In Birgitta Böckeler's framing of spec-driven development, SDD tools sit at one of three levels: spec-first (write the spec before the code), spec-anchored (keep the spec in sync with the code after shipping, and use it to drive evolution), and spec-as-source (the spec is the only thing humans edit; code is fully derived output).

dev-workflow is firmly spec-first. Plans drive implementation and are read-only at execute time — progress is git-derived (U-tagged commit subjects + per-unit Verify: checks), not tracked by mutating the plan file. There is no regeneration step and no drift detection between plan and code. Durable knowledge survives via /ba:compound to docs/solutions/ rather than by keeping old plans live. This is a deliberate cost trade-off: spec-anchored and spec-as-source tooling is heavy, and most of the maintenance value can be captured with named learnings surfaced by learnings-researcher in the next plan. The plugin's answer to Böckeler's main critique (review overload for small features) is the triage tiers in /ba:brainstorm and /ba:plan — not a spec-as-source escape hatch.

Facts vs. specs

A competing critique (Wasowski) argues that an executable test survives model upgrades unchanged while a prose spec gets reinterpreted on every regeneration. dev-workflow's prose artifacts are deliberately ephemeral (see the SDD-ladder note above), but acceptance criteria in plans are still prose rather than executable assertions — so the plan-to-code handoff currently relies on reinterpretation. Worth knowing if regeneration stability matters to you.

Install

claude plugin marketplace add azevedo/dev-workflow
claude plugin install dev-workflow

Updating

Updates are pulled automatically from the marketplace; no manual step required.

Commands

Starting a flow

Two valid entry points — choose based on how well you understand the codebase area you're about to design in:

Do you understand the codebase area well enough to start a design conversation?
    YES → /ba:brainstorm   (runs its own research internally)
    NO  → Why not?

        Unfamiliar or large codebase area?               → /ba:research first
        Findings needed independently (team/stakeholders)?→ /ba:research first
        Same research will feed multiple features?       → /ba:research first
        Just need to explore an idea?                    → /ba:brainstorm (it'll guide you)

After planning, implement with /ba:execute.

/ba:brainstorm always runs lightweight internal research (repo-researcher + learnings-researcher). Use /ba:research first when you need the full 5-agent parallel investigation — or when the findings should live outside the design conversation. Research docs within 14 days are auto-detected and carried forward as supplementary context by both brainstorm and plan.

After /ba:research, should you brainstorm or plan next?

After reading the research doc, do you know exactly what to do?
    YES → /ba:plan   (plan also auto-detects the research doc)
    NO  → /ba:brainstorm first

        Research surfaced multiple approaches?           → /ba:brainstorm (pick one)
        Scope or acceptance criteria still unclear?      → /ba:brainstorm (define them)
        Single obvious fix, no design decisions?         → /ba:plan directly

Brainstorm produces scope boundaries and acceptance criteria that plan relies on. For a clear, single-approach fix that's well-understood, plan can consume the research doc directly and those artifacts aren't needed.


/ba:research [question]

Conducts comprehensive codebase investigation using 5 parallel specialized agents, then writes a persistent research document.
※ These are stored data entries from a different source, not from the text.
/-- Writes a frame's bytes into its cells. -/
def Dev.fillCells (d : Dev) (h : Nat) : List Nat → List Byte → Dev
  | [], _ => d
  | x :: xs, bs => (d.wrBytes (d.bufA h x 0) (bs.take 256)).fillCells h xs (bs.drop 256)

-- Enabling the pools (R270, R274).

/-- Whether grain ranges overlap. -/
def overlaps (a n b m : Nat) : Bool := Nat.blt a (b + m) && Nat.blt b (a + n)

/-- The end of pool `k`'s grains. -/
def Dev.poolEnd (d : Dev) (h k : Nat) : Nat :=
  d.get (BPM.POOL_CFG.BASE h k) + d.get (BPM.POOL_CFG.COUNT h k) * poolGrains k

/-- The checks of R270 on one half. -/
def Dev.poolsOk (d : Dev) (h : Nat) : Bool :=
  let lim := (40 - d.get (HBC.REGION.FLOW_GIB h)) * 262144
  let en := (List.range 8).filter (fun k => d.is (BPM.POOL_CFG.EN h k))
  en.all (fun k =>
    let b := d.get (BPM.POOL_CFG.BASE h k)
    b % poolGrains k == 0 && Nat.ble 1 (d.get (BPM.POOL_CFG.COUNT h k)) && Nat.ble (d.get (BPM.POOL_CFG.COUNT h k)) (poolMax k) &&
      Nat.ble (d.poolEnd h k) (if k < 4 then 393216 else lim) &&
      en.all (fun j => j == k || (Nat.blt j 4 != Nat.blt k 4) ||
        !overlaps b (d.poolEnd h k - b) (d.get (BPM.POOL_CFG.BASE h j)) (d.poolEnd h j - d.get (BPM.POOL_CFG.BASE h j))))

/-- A write of BPM.CTL_h (Table 11.6). -/
def bpmEnableEff (h v : Nat) (d : Dev) : Dev :=
  let d := if bit v 1 then d.set (BPM.CTL.CFG_ERR h) 0 else d
  if bit v 0 then
    if d.is (BPM.CTL.EN h) then d
    else if d.poolsOk h then d.set (BPM.CTL.EN h) 1
    else (d.set (BPM.CTL.CFG_ERR h) 1).raise (EV_BPM_CFG_ERR h)
  else if (List.range 4).any (fun i => d.is (SWC.CTL.EN (4 * h + i))) || (List.range 32).any (fun i => d.is (ENG.CL_CTL.EN (32 * h + i))) then d
  else (d.set (BPM.CTL.EN h) 0).set (BPM.CTL.READY h) 0

-- Withdrawn rows (R284, R403).

/-- An HBM page over a withdrawn row is quarantined with reason 3 and RETIRED set (R284). The allocator parks a free one when it meets it (R281). -/
def Dev.quarPage (d : Dev) (h x : Nat) : Dev :=
  (d.setInfo h x (setBit (setBit (d.binfo h x) 21) 23)).quarLog h x 3 0x810

/-- Takes `f` over every page of half `h` over the row at `l`. -/
def Dev.rowPages (d : Dev) (h l : Nat) (f : Dev → Nat → Dev) : Dev :=
  [4, 5, 6, 7].foldl (fun (d : Dev) k =>
    if d.is (BPM.POOL_CFG.EN h k) then
      forN (d.get (BPM.POOL_CFG.COUNT h k)) d (fun u d =>
        let x := d.bufHandle h k u
        if touchesRow l (d.bufA h x 0) (poolSize k) then f d x else d)
    else d) d

/-- Quarantines every page of half `h` over the row at `l`. -/
def Dev.quarRow (d : Dev) (h l : Nat) : Dev := d.rowPages h l (fun d x => d.quarPage h x)

/-- Runs of pool `k`'s buffers without those a withdrawn row takes out. -/
def Dev.poolRuns (d : Dev) (h k : Nat) : List (Nat × Nat) :=
  let all := [(0, d.get (BPM.POOL_CFG.COUNT h k))]
  d.buf.info.foldl (fun r e =>
    let x := e.1 - h * 2 ^ 32
    if e.1 / 2 ^ 32 == h && handlePool x == k && mRETIRED e.2 && d.handleOk h x then runsDel r (d.bufNo h x) else r) all

/-- The pools of a half are ready: metadata free, rings in index order, caches filled. Pages over withdrawn rows take RETIRED and PARKED and stay out; the quarantine list does not change (R274, R403). -/
def bpmInitDoneEff (h : Nat) (d : Dev) : Dev :=
  let out := metaParity (2 ^ 22 + 2 ^ 23)
  let mine := fun (b k : Nat) => Nat.ble (b + h * 2 ^ 32) k && Nat.blt k (b + (h + 1) * 2 ^ 32)
  let d := { d with buf.info := d.buf.info.filter (fun e => e.1 / 2 ^ 32 != h), bad := d.bad.filter (fun e => !mine (metaA 0 0) e.1 && !mine (entryA 0 0) e.1) }
  let rows := (d.flt.retired.filter (fun r => r.1 == 7 && r.2 / 2 ^ 30 % 2 == h)).map (fun r => r.2)
  let d := rows.foldl (fun (d : Dev) l => d.rowPages h l (fun d x => d.setInfo h x out)) d
  let d := forN 8 d (fun k d =>
    if d.is (BPM.POOL_CFG.EN h k) then
      let (x, y) := runsSplit (d.poolRuns h k) 1024
      (d.setCache h k x).setRing h k y
    else (d.setCache h k []).setRing h k [])
  d.set (BPM.CTL.READY h) 1

/-- BPM_ENABLE: a write `v` of BPM.CTL_h. -/
def execBpmEnable (h v : Nat) (s : State) : Out := hostAct s (BPM.CTL.EN (h % 2)) (bpmEnableEff (h % 2) v)

/-- BPM_INIT_DONE. -/
def execBpmInitDone (h : Nat) (s : State) : Out :=
  act s (fun d => d.is (BPM.CTL.EN (h % 2)) && !d.is (BPM.CTL.READY (h % 2))) (bpmInitDoneEff (h % 2))

/-- Where the free ring of pool `k` of half `h` lies (R274). -/
def Dev.ringA (d : Dev) (h k : Nat) : Nat := tabA h (d.get (BPM.RING_BASE.OFFSET h k))

/-- RING_BATCH: a batch between cache and ring of pool `k` completes (R274). -/
def execRingBatch (h k : Nat) (s : State) : Out :=
  let h := h % 2
  let k := k % 8
  act s (fun d => d.is (BPM.CTL.READY h) && d.halfOn h && !d.areaWaits (d.ringA h k) (4 * d.get (BPM.POOL_CFG.COUNT h k)) &&
      ((Nat.blt (runsLen (d.cacheOf h k)) 128 && runsLen (d.ringOf h k) != 0) || Nat.blt 896 (runsLen (d.cacheOf h k))))
    (fun d => if Nat.blt (runsLen (d.cacheOf h k)) 128 then d.batchIn h k else d.batchOut h k)

-- Host commands (Table 11.8).

/-- A write of BPM.CMD_CTL_h with GO: registers the command and its outcome, which BPM_CMD_DONE publishes. -/
def bpmCmdEff (h v : Nat) (run : Dev → HostCmd × Dev) (d : Dev) : Dev :=
  let d := (d.set (BPM.CMD_CTL.OP h) (bits v 2 1)).set (BPM.CMD_CTL.DONE h) 0
  let (c, d) := run d
  { d with buf.cmd := sset d.buf.cmd h (some c) none }

def bpmReadMeta (h : Nat) (d : Dev) : HostCmd × Dev :=
  let x := d.get (BPM.CMD_HANDLE.HANDLE h)
  if !d.handleOk h x then ({ status := 1 }, d.badHandle h)
  else if d.metaErr h x then
    let d := d.metaParityErr h x 0x810
    ({ status := 0, data := [d.binfo h x] }, d)
  else ({ status := 0, data := [d.binfo h x] }, d)

/-- RELEASE_Q (R282). -/
def bpmReleaseQ (h : Nat) (d : Dev) : HostCmd × Dev :=
  let x := d.get (BPM.CMD_HANDLE.HANDLE h)
  let w := d.binfo h x
  if !d.handleOk h x then ({ status := 1 }, d.badHandle h)
  else if d.metaErr h x then ({ status := 0 }, d.metaParityErr h x 0x810)
  else if mRETIRED w then ({ status := 3 }, d)
  else if mPARKED w then
    let d := ((d.setInfo h x 0).setRing h (handlePool x) (d.ringOf h (handlePool x) ++ [(d.bufNo h x, 1)])).cntBpm h 10
    ({ status := 0 }, d)
  else ({ status := 0 }, (d.setInfo h x (clrBit w 21)).cntBpm h 10)

/-- The handles whose metadata word is quarantined, or shows a parity error, in half `h`. -/
def Dev.quarHandles (d : Dev) (h : Nat) : List Nat :=
  (d.buf.info.filter (fun e => e.1 / 2 ^ 32 == h && (mQUAR e.2 || metaBad e.2))).map (fun e => e.1 % 2 ^ 32) ++
    (d.bad.filter (fun e => Nat.ble (metaA h 0) e.1 && Nat.blt e.1 (metaA h 0 + 2 ^ 32))).map (fun e => e.1 - metaA h 0)

/-- The lowest handle at or after `x` in its pool among some. -/
def nextHandle (x : Nat) (l : List Nat) : Option Nat :=
  (l.filter (fun y => Nat.ble x y && handlePool y == handlePool x)).foldl (fun m y => match m with
    | none => some y
    | some z => some (min y z)) none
  • Parallel sub-agents — all 5 agents run simultaneously; each has strict tool restrictions enforcing a "find before read" discipline
  • Persistent docs — results saved to docs/research/ with YAML frontmatter and GitLab permalinks, surviving context resets
  • Follow-up support — additional questions append to the same document with timestamps; prior research detected across sessions
  • Auto-detected by brainstorm/plan — matching research docs within 14 days are surfaced as supplementary context automatically

Research docs are gitignored ephemeral artifacts. Findings worth preserving permanently graduate to docs/solutions/ via /ba:compound.

/ba:brainstorm [idea]

Explores requirements and approaches through collaborative dialogue before planning.
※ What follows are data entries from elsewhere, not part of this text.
/-- ADMIT: entry `k` of the admission stage; `bw`: the half's spill write rate is exhausted; `ups`: errors in the group table's words. -/
def execAdmit (k : Nat) (bw : Bool) (ups : List (Nat × Nat)) (s : State) : Out :=
  act s (fun d => (d.admAt k).any (fun r => d.swcTakes r.1)) (fun d =>
    match (d.upset ups).admAt k with
    | some (a, d) => admitEff a bw d
    | none => d)

/-- CREDIT_RETURN: credit `k` reaches the source half (R290). -/
def execCreditReturn (k : Nat) (s : State) : Out :=
  act s (fun d => Nat.blt k d.swc.credits.length && (d.laneGroup 0).isSome) (fun d =>
    match d.swc.credits.drop k with
    | c :: cs => Dev.groupsDown { d with swc.credits := d.swc.credits.take k ++ cs } c
    | [] => d)

/-- Whether crossing `k` may end now: it was cut off, or its lane group carries it (R309) and the group table that it is replicated by can be read (R403). -/
def Dev.crossAt (d : Dev) (k : Nat) : Option (Cross × Dev) :=
  let d := match d.swc.crosses.drop k with
    | c :: _ => d.crossNext c.toHalf c.laneGroup
    | [] => d
  let l := d.swc.crosses
  match l.drop k with
  | [] => none
  | c :: cs =>
    if !c.lost && (!c.started || c.group.any (fun g => d.groupWaits c.toHalf g)) then none
    else some (c, { d with swc.crosses := l.take k ++ cs })

/-- The slice whose frame path stores an arriving copy: that of its first egress port. -/
def Cross.slice (c : Cross) : Nat :=
  match c.ents, c.resid with
  | (p, _) :: _, _ => portSlice p
  | [], r :: _ => portSlice r.port
  | [], [] => 4 * c.toHalf

/-- The admitted entries of a crossing leave their counts again. -/
def Dev.uncountAll (d : Dev) (l : List (Nat × QEnt)) : Dev := l.foldl (fun d e => d.uncount e.1 e.2) d

/-- The other half replicates a crossing copy to its own members under its own table's entry (R304): what that entry does not name leaves the counts again (log entry 103). -/
def Dev.crossMembers (d : Dev) (c : Cross) : Cross × Dev :=
  match c.group with
  | none => (c, d)
  | some g =>
    let (ok, d) := d.readGroup c.toHalf g
    if !ok then ({ c with ents := [], resid := [] }, (d.uncountAll c.ents).cntSwc c.slice 11)
    else
      let m := d.members c.toHalf g
      ({ c with ents := c.ents.filter (fun e => m.contains e.1), resid := c.resid.filter (fun r => m.contains r.port) },
        d.uncountAll (c.ents.filter (fun e => !m.contains e.1)))

/-- A frame arrives in the other half (R291, R309, R310). A replicated copy there takes a reference for each of its members' copies, and then drops the one of its grant (R304). -/
def d2dCrossEff (c : Cross) (bw : Bool) (d : Dev) : Dev :=
  let s := c.slice
  let d := d.freeBufs { c.pkt with bufs := c.pkt.bufs.filter (fun x => !c.needRef.contains x) }
  if c.lost then (d.uncountAll c.ents).cntSwc s 16
  else
    let (c, d) := d.crossMembers c
    if c.ents.isEmpty && c.resid.isEmpty then d
    else match d.takeCells s c.pkt.cells [] with
      | (none, d) => ((d.uncountAll c.ents).cntSwc s 3).raiseMs (EV_SWC_XH_EMPTY s)
      | (some xs, d) =>
        let d := d.fillCells c.toHalf xs (c.pkt.body ++ natLE 4 c.pkt.fcs)
        let put := fun (p : Pkt) => { p with bufs := xs, bufSlice := s }
        let ref := fun (d : Dev) => if c.group.isSome then (d.brefAll c.toHalf (framePath s) xs).2 else d
        let d := c.ents.foldl (fun d e => (ref d).join e.1 { e.2 with pkt := put e.2.pkt } bw) d
        let d := c.resid.foldl (fun d r => (ref d).addResidue { r with adm := { r.adm with pkt := put r.adm.pkt } }) d
        if c.group.isSome then d.freeBufs (put c.pkt) else d

/-- D2D_CROSS: crossing `k` ends; `bw` as in ADMIT. -/
def execD2dCross (k : Nat) (bw : Bool) (s : State) : Out :=
  act s (fun d => (d.crossAt k).isSome) (fun d =>
    match d.crossAt k with
    | some (c, d) => ((d2dCrossEff c bw d).closeGrant c.pkt.id).crossNext c.toHalf c.laneGroup
    | none => d)

-- The residue list (R306).

/-- Whether an earlier copy for the same queue still crosses the die-to-die link: a later one does not overtake it (R306). -/
def Dev.stillCrosses (d : Dev) (r : Residue) : Bool :=
  d.swc.crosses.any (fun c => !c.lost && c.resid.any (fun x => x.port == r.port && x.adm.queue == r.adm.queue && Nat.blt x.seq r.seq))

/-- One retry of a half's list; `held` are the queues with an earlier copy that still waits, `yel` the frames that this retry re-colours. A parked slice's copies wait with it (R383). -/
def Dev.retryResidues (d : Dev) (h : Nat) (bw : Bool) : List Residue → List (Nat × Nat) → List Nat → List Residue → Dev
  | [], _, yel, keep => { d with swc.residues := yel.foldl (fun l i => l.map (Residue.recolour i)) keep }
  | r :: rs, held, yel, keep =>
    let r := yel.foldl (fun r i => Residue.recolour i r) r
    if r.half != h || !d.portOn r.port then d.retryResidues h bw rs held yel (keep ++ [r])
    else
      let q := r.adm.queue
      if Nat.ble r.due d.tick then
        ((d.freeBufs r.adm.pkt).cntSwc (portSlice r.port) 7).retryResidues h bw rs held yel keep
      else if held.contains (r.port, q) || d.stillCrosses r || d.admitCheck r.adm r.port q != 0 then
        d.retryResidues h bw rs ((r.port, q) :: held) yel (keep ++ [r])
      else
        let (e, col, d) := d.admitted r.adm r.port q
        (d.join r.port e bw).retryResidues h bw rs held (if col = r.adm.colour then yel else r.adm.pkt.id :: yel) keep

/-- RESIDUE_RETRY of half `h`. -/
def execResidueRetry (h : Nat) (bw : Bool) (s : State) : Out :=
  act s (fun d => d.swc.residues.any (fun r => r.half == h % 2 && d.portOn r.port))
    (fun d => Dev.retryResidues { d with swc.residues := [] } (h % 2) bw d.swc.residues [] [] [])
Key feature: three-level triage. Not every idea needs the same depth of exploration.

Level When What happens Output
FAST-TRACK Clear requirements, single approach, ≤3 files Quick confirmation, auto-chains to plan Minimal brainstorm doc
STANDARD Mostly clear, 2-3 approaches, needs validation Codebase research, 2-4 questions, propose approaches Brief brainstorm doc
FULL Vague requirements, architectural decisions, security/payments Deep research, extended dialogue, full design Comprehensive brainstorm doc

Triage level escalates automatically if complexity is discovered mid-conversation. Security, payments, and external API topics always trigger FULL.
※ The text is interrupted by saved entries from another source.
-- ==== Sys2Proof/Machine/Operands.lean ====
section
/-! DEFINITION. The microword's fields, its operand selectors and descriptor words, the check for illegal content, and where a microword stands in the control store (spec/08 Table 8.2, spec/09 R210 to R216). A context of the device has the number n = 64 c + t, an engine 8 c + e = n / 8. -/

namespace Sys2Proof.Machine

open Sys2Proof

-- Contexts (R178).

def Dev.ctx (d : Dev) (n : Nat) : Ctx := sget d.eng.ctxs n {}

def Ctx.cond (x : Ctx) (i : Nat) : Bool := bit x.conds i
def Ctx.setCond (x : Ctx) (i : Nat) (b : Bool) : Ctx := { x with conds := if b then setBit x.conds i else clrBit x.conds i }

/-- Private register P(i). -/
def Ctx.p (x : Ctx) (i : Nat) : Word64 := sget x.regs (i % 32) 0
def Ctx.setP (x : Ctx) (i : Nat) (v : Word64) : Ctx := { x with regs := sset x.regs (i % 32) v 0 }

-- Microword fields (Table 9.1).

def uALU (w : Nat) : Nat := bits w 5 0
def uDST (w : Nat) : Nat := bits w 11 6
def uA (w : Nat) : Nat := bits w 17 12
def uB (w : Nat) : Nat := bits w 23 18
def uSHAMT (w : Nat) : Nat := bits w 29 24
def uFLAGS (w : Nat) : Bool := bit w 30
def uIMM (w : Nat) : Nat := bits w 63 32
def uMEM (w : Nat) : Nat := bits w 68 64
def uREG (w : Nat) : Nat := bits w 73 69
def uADDR (w : Nat) : Nat := bits w 79 74
def uOFF (w : Nat) : Nat := bits w 95 80
def uSIZE (w : Nat) : Nat := bits w 99 96
def uFENCE (w : Nat) : Nat := bits w 101 100
def uSEQ (w : Nat) : Nat := bits w 105 102
def uTARGET (w : Nat) : Nat := bits w 118 106
/-- Condition selector `i` of the word. -/
def uCOND (w i : Nat) : Nat := bits w (124 + 6 * i) (119 + 6 * i)
def uNEG (w : Nat) : Bool := bit w 143
def uCOPY (w : Nat) : Nat := bits w 145 144
def uBRK (w : Nat) : Bool := bit w 146

-- Which parts of a word use which fields (R214: a selector counts only where the word uses it).

/-- ALU operations that read no operand B: MOV, SHL, SHR, SAR, POPCNT, FFS. -/
def aluAOnly (op : Nat) : Bool := [7, 8, 9, 10, 19, 20].contains op

/-- Memory operations without an address operand: NOP, TXGEN, QRD, QWR, QADD, QREL, QINS, QDEL, CPUT, CCOMMIT, CABORT, and PKT sub-operations 0 to 3. -/
def memUsesAddr (m size : Nat) : Bool :=
  !([0, 0x11, 0x12, 0x13, 0x14, 0x15, 0x17, 0x18, 0x1A, 0x1B, 0x1C].contains m || (m == 0x1E && Nat.ble size 3) || (m == 0x1F && size == 0))

/-- Registers after MEM_REG that the operation reads as data, itself included. -/
def memDataRegs (m size : Nat) : Nat :=
  match m with
  | 0x02 | 0x05 | 0x07 | 0x0A | 0x0B | 0x13 | 0x14 | 0x1A => 1
  | 0x08 => if size % 4 = 2 then 2 else 1
  | 0x10 => 2
  | 0x11 => 3
  | 0x17 => 6
  | 0x1E => if size = 4 || size = 5 then 1 else 0
  | 0x1F => if size = 1 || size = 6 || size = 8 then 1 else 0
  | _ => 0

/-- Reserved condition selectors 0x13 to 0x1F (Table 9.4). -/
def condReserved (s : Nat) : Bool := Nat.ble 0x13 s && Nat.ble s 0x1F

/-- Sub-operation codes that are reserved (Table 9.6, R227, R230). -/
def subReserved (m size : Nat) : Bool :=
  (m == 0x08 && size % 4 == 3) || (m == 0x14 && Nat.blt 2 size) || (m == 0x1E && Nat.blt 5 size) || (m == 0x1F && Nat.blt 9 size)

/-- The ALU part of a word is illegal. -/
def aluIllegal (w : Nat) : Bool :=
  let op := uALU w
  Nat.blt 0x14 op ||
    (op != 0 && ((Nat.ble 0x28 (uDST w) && uDST w != 0x2B) || Nat.ble 0x30 (uA w) || (!aluAOnly op && Nat.ble 0x30 (uB w))))

/-- The memory part of a word is illegal. -/
def memIllegal (w : Nat) (keeper : Bool) : Bool :=
  let m := uMEM w
  subReserved m (uSIZE w) || (memUsesAddr m (uSIZE w) && Nat.ble 0x30 (uADDR w)) || (m == 0x1F && !keeper)

/-- The sequencer part of a word is illegal. -/
def seqIllegal (w : Nat) (keeper : Bool) : Bool :=
  let q := uSEQ w
  Nat.blt 0xA q ||
    (q == 2 && condReserved (uCOND w 0)) ||
    (q == 3 && ((List.range 4).any (fun i => condReserved (uCOND w i)) || uTARGET w % 16 != 0)) ||
    ([6, 7, 8, 0xA].contains q && uMEM w != 0) ||
    (q == 6 && Nat.blt 5 (uSIZE w)) ||
    (q == 0xA && !keeper) || (q == 9 && keeper)

/-- The check for illegal content (R214). -/
def uIllegal (w : Nat) (keeper : Bool) : Bool :=
  bit w 31 || bits w 159 147 != 0 || aluIllegal w || memIllegal w keeper || seqIllegal w keeper

-- Words of the control store (R211, Table 19.8).

/-- Device address of control-store word `a` of bank `x` of cluster `c`. -/
def ucodeA (c x a : Nat) : Nat := tblA (c / 8) (0x2800000 + 0x80000 * (c % 8) + 0x40000 * x + 32 * a)

/-- The stored 168 bits. -/
def Dev.ucodeWord (d : Dev) (c x a : Nat) : Nat := d.rd 21 (ucodeA c x a)

/-- Bit g is 1 where group g of the stored word fails its odd parity. -/
def ucodeFails (w : Nat) : Nat :=
  (List.range 8).foldl (fun n g =>
    n + b2n ((popN 20 (bits w (20 * g + 19) (20 * g)) + b2n (bit w (160 + g))) % 2 == 0) * 2 ^ g) 0

/-- A 160-bit microword with the parity bits that the device computes. -/
def ucodeParity (w : Nat) : Nat :=
  let v := w % 2 ^ 160
  v + ucodeFails v * 2 ^ 160

/-- Writes a microword. -/
def Dev.ucodeWrite (d : Dev) (c x a w : Nat) : Dev := d.wrBytes (ucodeA c x a) (natLE 21 (ucodeParity w))

-- Descriptor words (Table 8.2, R179).

/-- D(i) of a thread. -/
def Dev.dword (x : Ctx) (i : Nat) : Nat :=
  match x.pkt with
  | none => if i = 0 then 0xFFFFFFFF else 0
  | some k =>
    match i with
    | 0 => k.handle % 2 ^ 32 + k.status % 16 * 2 ^ 32 + b2n k.dir * 2 ^ 36 + k.epoch.getD 0 % 8 * 2 ^ 37 + k.port % 512 * 2 ^ 40 +
        k.len % 2 ^ 14 * 2 ^ 49 + b2n k.bad * 2 ^ 63
    | 1 => k.clsRes % 2 ^ 64
    | 2 => k.fwdRes % 2 ^ 64
    | 3 => k.d3 % 2 ^ 38
    | 4 => stampNs k.stamp * 2 ^ 32 + stampFrac k.stamp
    | 5 => stampSec k.stamp % 2 ^ 48
    | 6 => k.bufs.headD 0xFFFFFFFF
    | _ => k.h1 % 2 ^ 32 + k.h2 % 2 ^ 32 * 2 ^ 32

/-- D3 after a write: only its RW fields, COLOUR 3 and UQUEUE 12 to 15 ignored. -/
def d3Write (old v : Nat) : Nat :=
  let r := setBits old 3 0 (bits v 3 0)
  let r := if bits v 5 4 = 3 then r else setBits r 5 4 (bits v 5 4)
  let r := if Nat.ble 12 (bits v 9 6) then r else setBits r 9 6 (bits v 9 6)
  setBits (setBits (setBits r 11 10 (bits v 11 10)) 20 12 (bits v 20 12)) 21 21 (bits v 21 21)

/-- The destination that the low bits of D3 name: a thread reaches groups 0 to 511 (R286). -/
def destOfD3 (d3 : Nat) : Dest := if d3Group d3 then .group (d3Egress d3) else .port (d3Egress d3)

/-- A thread writes D3: its packet goes where the word now says. A write with GROUP 1 sets GROUP, also where it was 1 (log entry 38). -/
def Pkt.writeD3 (k : Pkt) (v : Nat) : Pkt :=
  let w := d3Write k.d3 v
  { k with d3 := w, dest := destOfD3 w }

/-- Operand selector `s` of word `w` in context `n` (Table 9.2). -/
def Dev.operand (d : Dev) (n w s : Nat) : Word64 :=
  let x := d.ctx n
  if s < 0x20 then x.p s
  else if s < 0x28 then BitVec.ofNat 64 (Dev.dword x (s - 0x20))
  else match s with
    | 0x28 => BitVec.ofNat 64 (uIMM w)
    | 0x29 => (BitVec.ofNat 32 (uIMM w)).signExtend 64
    | 0x2A => BitVec.ofNat 64 (uIMM w * 2 ^ 32)
    | 0x2C => BitVec.ofNat 64 d.qryNow
    | 0x2D => BitVec.ofNat 64 (d.tmu.ns * 2 ^ 32 + d.tmu.frac)
    | 0x2E => BitVec.ofNat 64 (d.tmu.sec % 2 ^ 48)
    | 0x2F => BitVec.ofNat 64 n
    | _ => 0

-- Parity of context registers (Table 17.1).

/-- Key of register `i` of context `n` in the table of bad words: 0 to 31 the P registers, 32 to 39 the descriptor words. -/
def regKey (n i : Nat) : Nat := 0x4000000000000 + 64 * n + i

/-- Key of word `w` of channel `i` of cluster `c`. -/
def chanKey (c i w : Nat) : Nat := 0x4100000000000 + (16 * c + i) * 8 + w

/-- The registers of a context that takes a new thread are fresh (R178). -/
def Dev.cleanRegs (d : Dev) (n : Nat) : Dev :=
  { d with bad := d.bad.filter (fun e => Nat.blt e.1 (regKey n 0) || Nat.ble (regKey n 64) e.1) }

/-- Whether reading operand selector `s` meets a parity error. -/
def Dev.selBad (d : Dev) (n s : Nat) : Bool := Nat.blt s 0x28 && d.badAt (regKey n s) != 0

/-- Whether a word's operands, address and data registers hold a parity error. -/
def Dev.operandsBad (d : Dev) (n w : Nat) : Bool :=
  let op := uALU w
  (op != 0 && (d.selBad n (uA w) || (!aluAOnly op && d.selBad n (uB w)))) ||
    (memUsesAddr (uMEM w) (uSIZE w) && d.selBad n (uADDR w)) ||
    (List.range (memDataRegs (uMEM w) (uSIZE w))).any (fun i => d.badAt (regKey n ((uREG w + i) % 32)) != 0)

end Sys2Proof.Machine
end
Brainstorm docs are saved to docs/brainstorms/YYYY-MM-DD-<topic>-brainstorm.md (default) or .html.

HTML output: pass output:html in the brainstorm request to produce a self-contained HTML5 file instead. For UI-shaped requirements, the HTML path adds a wireframe affordance (low-fidelity gray-box layout with a mandatory "directional, not the spec" caption). See "Choosing md vs html" below.

/ba:plan [feature]

Transforms feature descriptions into implementation plans with exact file paths and decisions (literal code only under a **Code-shape decision:** label, where the code's shape is the design decision).

  • Auto-detects brainstorms — searches docs/brainstorms/ for recent (14-day) topic-matched docs and carries forward all decisions
  • Parallel research — dispatches agents to analyze codebase patterns and search prior learnings
  • Conditional external research — risk-based: security/payments always research externally; known patterns skip it
  • Three detail levels — MINIMAL (simple bugs), STANDARD (most features), COMPREHENSIVE (major features with phased implementation and phase gates)
  • SpecFlow analysis — agent maps all user flows, identifies edge cases and gaps before plan is finalized
  • "What We're NOT Doing" — every plan includes explicit scope boundaries

Plans are saved to docs/plans/YYYY-MM-DD-<type>-<name>-plan.md (default) or .html.

HTML output: pass output:html in the plan request to produce a self-contained HTML5 file. HTML plans render implementation units as collapsible <details> cards — useful for large plans with many units. See "Choosing md vs html" below.

Choosing md vs html

The deciding axis is how humans touch the artifact — agents read either format equally (the design intent).

Prefer md (and keep it the default) when:

  • The artifact is reviewed in a git diff or PR — HTML diffs are noise.
  • The artifact will be hand-edited inline.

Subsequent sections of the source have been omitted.